[Task directions]: Look through the data that follows and copy each line with the string "storeLog".
◇ ◇ ◇ ◇ ◇ ◇ ◇
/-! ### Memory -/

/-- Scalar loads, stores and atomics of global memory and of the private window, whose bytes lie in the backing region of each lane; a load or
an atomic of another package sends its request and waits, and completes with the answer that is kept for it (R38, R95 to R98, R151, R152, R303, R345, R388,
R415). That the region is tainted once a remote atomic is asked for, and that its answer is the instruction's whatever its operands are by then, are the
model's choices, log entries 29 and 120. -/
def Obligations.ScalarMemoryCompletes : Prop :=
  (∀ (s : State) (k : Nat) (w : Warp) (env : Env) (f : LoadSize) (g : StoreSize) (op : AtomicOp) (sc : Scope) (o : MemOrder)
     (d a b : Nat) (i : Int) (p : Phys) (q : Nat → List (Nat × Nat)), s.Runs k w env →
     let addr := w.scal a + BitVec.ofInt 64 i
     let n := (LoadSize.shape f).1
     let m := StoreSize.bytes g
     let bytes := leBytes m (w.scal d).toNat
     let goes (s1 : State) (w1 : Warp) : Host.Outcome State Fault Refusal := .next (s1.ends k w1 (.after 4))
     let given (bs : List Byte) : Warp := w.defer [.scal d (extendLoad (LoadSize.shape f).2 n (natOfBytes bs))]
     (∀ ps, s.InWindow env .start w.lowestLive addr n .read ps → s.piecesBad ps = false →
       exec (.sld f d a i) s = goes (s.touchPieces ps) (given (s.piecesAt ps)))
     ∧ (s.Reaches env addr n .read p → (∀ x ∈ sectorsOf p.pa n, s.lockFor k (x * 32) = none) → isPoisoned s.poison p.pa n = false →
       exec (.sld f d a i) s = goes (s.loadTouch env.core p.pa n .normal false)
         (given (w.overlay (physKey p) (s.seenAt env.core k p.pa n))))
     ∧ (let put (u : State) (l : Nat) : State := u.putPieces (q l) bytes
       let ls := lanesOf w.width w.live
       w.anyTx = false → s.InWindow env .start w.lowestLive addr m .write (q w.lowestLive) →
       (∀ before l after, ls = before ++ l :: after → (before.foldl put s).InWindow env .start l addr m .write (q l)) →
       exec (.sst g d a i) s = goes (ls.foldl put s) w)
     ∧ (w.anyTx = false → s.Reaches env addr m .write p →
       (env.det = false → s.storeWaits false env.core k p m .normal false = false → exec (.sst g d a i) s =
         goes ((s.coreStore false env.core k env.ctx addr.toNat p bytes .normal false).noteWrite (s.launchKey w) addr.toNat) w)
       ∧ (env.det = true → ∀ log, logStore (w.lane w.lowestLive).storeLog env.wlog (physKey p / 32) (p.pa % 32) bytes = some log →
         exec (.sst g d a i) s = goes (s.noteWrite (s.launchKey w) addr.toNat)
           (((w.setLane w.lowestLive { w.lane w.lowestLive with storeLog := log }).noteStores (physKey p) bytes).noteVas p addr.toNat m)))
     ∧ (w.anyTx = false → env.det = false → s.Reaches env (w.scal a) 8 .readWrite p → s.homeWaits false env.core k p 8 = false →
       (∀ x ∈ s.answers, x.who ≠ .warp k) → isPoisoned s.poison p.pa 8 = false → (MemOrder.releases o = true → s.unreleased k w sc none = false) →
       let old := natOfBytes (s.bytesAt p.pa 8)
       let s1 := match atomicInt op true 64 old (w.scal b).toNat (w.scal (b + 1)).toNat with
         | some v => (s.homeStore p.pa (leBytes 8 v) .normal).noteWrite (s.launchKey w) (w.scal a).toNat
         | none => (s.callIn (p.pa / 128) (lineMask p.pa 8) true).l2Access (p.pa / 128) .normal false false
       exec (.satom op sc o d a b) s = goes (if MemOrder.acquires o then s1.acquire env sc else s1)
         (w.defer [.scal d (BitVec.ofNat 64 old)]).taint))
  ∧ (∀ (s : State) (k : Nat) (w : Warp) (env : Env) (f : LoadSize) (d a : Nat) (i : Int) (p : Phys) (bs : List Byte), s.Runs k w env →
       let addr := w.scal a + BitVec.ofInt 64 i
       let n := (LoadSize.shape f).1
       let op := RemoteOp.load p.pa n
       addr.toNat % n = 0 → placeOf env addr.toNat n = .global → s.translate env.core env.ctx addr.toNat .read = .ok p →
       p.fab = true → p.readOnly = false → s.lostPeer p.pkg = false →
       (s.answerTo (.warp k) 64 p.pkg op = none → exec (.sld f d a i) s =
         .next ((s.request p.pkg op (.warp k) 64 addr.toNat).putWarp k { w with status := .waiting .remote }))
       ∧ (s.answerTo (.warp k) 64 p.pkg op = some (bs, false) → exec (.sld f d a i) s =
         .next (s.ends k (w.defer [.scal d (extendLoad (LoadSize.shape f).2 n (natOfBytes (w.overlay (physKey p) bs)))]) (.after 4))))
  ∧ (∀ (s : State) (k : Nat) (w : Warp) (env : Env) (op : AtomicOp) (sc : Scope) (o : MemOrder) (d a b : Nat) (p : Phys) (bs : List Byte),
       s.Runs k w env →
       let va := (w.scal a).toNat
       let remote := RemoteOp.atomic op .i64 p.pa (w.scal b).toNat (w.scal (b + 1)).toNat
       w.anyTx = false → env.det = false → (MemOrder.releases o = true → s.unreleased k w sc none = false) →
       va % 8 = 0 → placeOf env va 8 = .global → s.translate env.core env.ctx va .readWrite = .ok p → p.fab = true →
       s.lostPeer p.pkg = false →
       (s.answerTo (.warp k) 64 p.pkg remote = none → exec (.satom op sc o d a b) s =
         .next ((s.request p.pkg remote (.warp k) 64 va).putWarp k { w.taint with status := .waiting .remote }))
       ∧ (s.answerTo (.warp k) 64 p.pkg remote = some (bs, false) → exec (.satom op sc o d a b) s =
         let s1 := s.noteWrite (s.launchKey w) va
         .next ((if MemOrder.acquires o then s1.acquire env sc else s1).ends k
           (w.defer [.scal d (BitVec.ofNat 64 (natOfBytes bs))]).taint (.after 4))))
◇ ◇ ◇ ◇ ◇ ◇ ◇
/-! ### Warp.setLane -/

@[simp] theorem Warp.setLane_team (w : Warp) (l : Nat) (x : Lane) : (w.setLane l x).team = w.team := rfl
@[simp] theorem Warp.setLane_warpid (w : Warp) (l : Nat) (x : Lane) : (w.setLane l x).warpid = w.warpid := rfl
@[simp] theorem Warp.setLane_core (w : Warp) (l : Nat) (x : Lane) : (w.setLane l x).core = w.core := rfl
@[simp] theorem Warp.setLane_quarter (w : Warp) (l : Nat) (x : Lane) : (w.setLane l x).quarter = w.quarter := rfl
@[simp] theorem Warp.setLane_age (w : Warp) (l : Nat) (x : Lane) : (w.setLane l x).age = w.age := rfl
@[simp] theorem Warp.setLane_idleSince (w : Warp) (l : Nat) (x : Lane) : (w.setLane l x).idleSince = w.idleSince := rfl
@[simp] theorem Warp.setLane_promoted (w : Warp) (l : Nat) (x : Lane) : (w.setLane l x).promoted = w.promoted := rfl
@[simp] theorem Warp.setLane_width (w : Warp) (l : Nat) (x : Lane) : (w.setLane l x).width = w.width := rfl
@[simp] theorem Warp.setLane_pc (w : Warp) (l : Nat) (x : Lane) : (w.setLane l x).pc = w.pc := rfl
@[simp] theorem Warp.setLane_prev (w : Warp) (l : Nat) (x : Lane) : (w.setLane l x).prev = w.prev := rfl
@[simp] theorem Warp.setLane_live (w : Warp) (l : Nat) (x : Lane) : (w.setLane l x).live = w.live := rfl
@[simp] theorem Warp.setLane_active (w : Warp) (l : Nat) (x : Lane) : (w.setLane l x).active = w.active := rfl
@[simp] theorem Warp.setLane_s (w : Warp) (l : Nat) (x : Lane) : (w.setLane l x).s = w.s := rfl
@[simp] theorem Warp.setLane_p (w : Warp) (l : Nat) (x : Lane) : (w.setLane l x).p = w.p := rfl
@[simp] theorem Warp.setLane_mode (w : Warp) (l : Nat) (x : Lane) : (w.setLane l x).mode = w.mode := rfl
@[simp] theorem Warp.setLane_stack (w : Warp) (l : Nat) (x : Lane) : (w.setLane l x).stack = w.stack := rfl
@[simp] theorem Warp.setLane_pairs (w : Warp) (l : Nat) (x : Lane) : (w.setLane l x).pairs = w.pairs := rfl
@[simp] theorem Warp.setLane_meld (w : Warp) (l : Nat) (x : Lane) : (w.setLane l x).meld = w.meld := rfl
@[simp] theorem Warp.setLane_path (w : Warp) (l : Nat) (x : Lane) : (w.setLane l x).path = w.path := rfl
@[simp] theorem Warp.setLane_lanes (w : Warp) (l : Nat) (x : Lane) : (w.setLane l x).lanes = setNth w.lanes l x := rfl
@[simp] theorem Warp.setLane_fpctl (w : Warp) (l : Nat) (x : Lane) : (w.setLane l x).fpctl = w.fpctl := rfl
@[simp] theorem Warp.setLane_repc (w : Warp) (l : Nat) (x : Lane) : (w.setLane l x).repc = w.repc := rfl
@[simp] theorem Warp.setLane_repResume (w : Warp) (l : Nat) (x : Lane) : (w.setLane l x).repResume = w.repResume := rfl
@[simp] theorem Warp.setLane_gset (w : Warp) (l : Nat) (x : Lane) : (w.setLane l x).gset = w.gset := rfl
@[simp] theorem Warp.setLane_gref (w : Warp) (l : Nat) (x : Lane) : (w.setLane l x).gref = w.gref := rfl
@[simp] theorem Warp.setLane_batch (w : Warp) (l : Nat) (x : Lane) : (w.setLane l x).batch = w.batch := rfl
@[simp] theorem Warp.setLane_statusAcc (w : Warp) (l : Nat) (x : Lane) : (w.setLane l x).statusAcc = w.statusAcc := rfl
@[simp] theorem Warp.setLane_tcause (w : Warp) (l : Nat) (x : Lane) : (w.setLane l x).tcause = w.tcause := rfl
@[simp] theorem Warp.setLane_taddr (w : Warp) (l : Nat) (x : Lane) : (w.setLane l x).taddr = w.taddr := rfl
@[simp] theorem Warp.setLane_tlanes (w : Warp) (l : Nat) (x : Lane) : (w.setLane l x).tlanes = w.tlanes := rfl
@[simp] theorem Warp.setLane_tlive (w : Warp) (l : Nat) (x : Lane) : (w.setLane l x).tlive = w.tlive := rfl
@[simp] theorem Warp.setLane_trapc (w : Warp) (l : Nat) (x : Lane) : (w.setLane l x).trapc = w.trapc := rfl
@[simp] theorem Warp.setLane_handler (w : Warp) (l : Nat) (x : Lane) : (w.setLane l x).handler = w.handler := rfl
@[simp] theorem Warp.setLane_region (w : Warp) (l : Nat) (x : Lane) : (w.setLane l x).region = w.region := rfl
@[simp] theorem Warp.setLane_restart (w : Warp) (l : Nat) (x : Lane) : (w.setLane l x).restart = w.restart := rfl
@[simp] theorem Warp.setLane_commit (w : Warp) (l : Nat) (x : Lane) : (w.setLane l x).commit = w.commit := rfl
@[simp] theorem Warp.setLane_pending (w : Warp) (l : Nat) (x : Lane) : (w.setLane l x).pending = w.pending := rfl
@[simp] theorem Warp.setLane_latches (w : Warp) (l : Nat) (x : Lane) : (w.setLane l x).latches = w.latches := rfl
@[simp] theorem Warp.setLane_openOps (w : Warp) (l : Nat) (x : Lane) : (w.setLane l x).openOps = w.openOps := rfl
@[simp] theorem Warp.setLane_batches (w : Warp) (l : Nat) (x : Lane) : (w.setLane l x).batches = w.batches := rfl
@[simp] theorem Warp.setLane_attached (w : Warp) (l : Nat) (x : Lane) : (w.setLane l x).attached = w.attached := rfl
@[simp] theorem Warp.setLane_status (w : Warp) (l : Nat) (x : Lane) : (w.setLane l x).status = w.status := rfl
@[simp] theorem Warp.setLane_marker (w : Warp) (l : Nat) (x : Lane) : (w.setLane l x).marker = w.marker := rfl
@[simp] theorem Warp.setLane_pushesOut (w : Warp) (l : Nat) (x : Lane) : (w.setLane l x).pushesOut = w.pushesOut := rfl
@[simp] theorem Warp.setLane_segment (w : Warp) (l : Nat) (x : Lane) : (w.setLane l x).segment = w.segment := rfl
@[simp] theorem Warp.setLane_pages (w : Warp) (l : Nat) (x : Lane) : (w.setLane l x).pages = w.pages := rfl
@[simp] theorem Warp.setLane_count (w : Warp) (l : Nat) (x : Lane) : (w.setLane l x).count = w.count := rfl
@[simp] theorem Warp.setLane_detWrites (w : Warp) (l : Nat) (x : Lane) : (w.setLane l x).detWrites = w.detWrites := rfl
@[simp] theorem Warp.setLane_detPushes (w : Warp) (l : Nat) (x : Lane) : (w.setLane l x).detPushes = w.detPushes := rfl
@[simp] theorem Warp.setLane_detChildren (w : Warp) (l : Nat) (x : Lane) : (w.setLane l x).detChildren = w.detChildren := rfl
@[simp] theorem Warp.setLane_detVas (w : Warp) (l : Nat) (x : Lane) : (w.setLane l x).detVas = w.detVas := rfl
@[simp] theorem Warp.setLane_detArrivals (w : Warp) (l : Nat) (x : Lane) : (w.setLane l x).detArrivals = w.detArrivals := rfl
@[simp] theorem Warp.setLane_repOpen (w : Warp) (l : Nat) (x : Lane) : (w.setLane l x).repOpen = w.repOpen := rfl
◇ ◇ ◇ ◇ ◇ ◇ ◇
[Task result]:
       ∧ (env.det = true → ∀ log, logStore (w.lane w.lowestLive).storeLog env.wlog (physKey p / 32) (p.pa % 32) bytes = some log →
           (((w.setLane w.lowestLive { w.lane w.lowestLive with storeLog := log }).noteStores (physKey p) bytes).noteVas p addr.toNat m)))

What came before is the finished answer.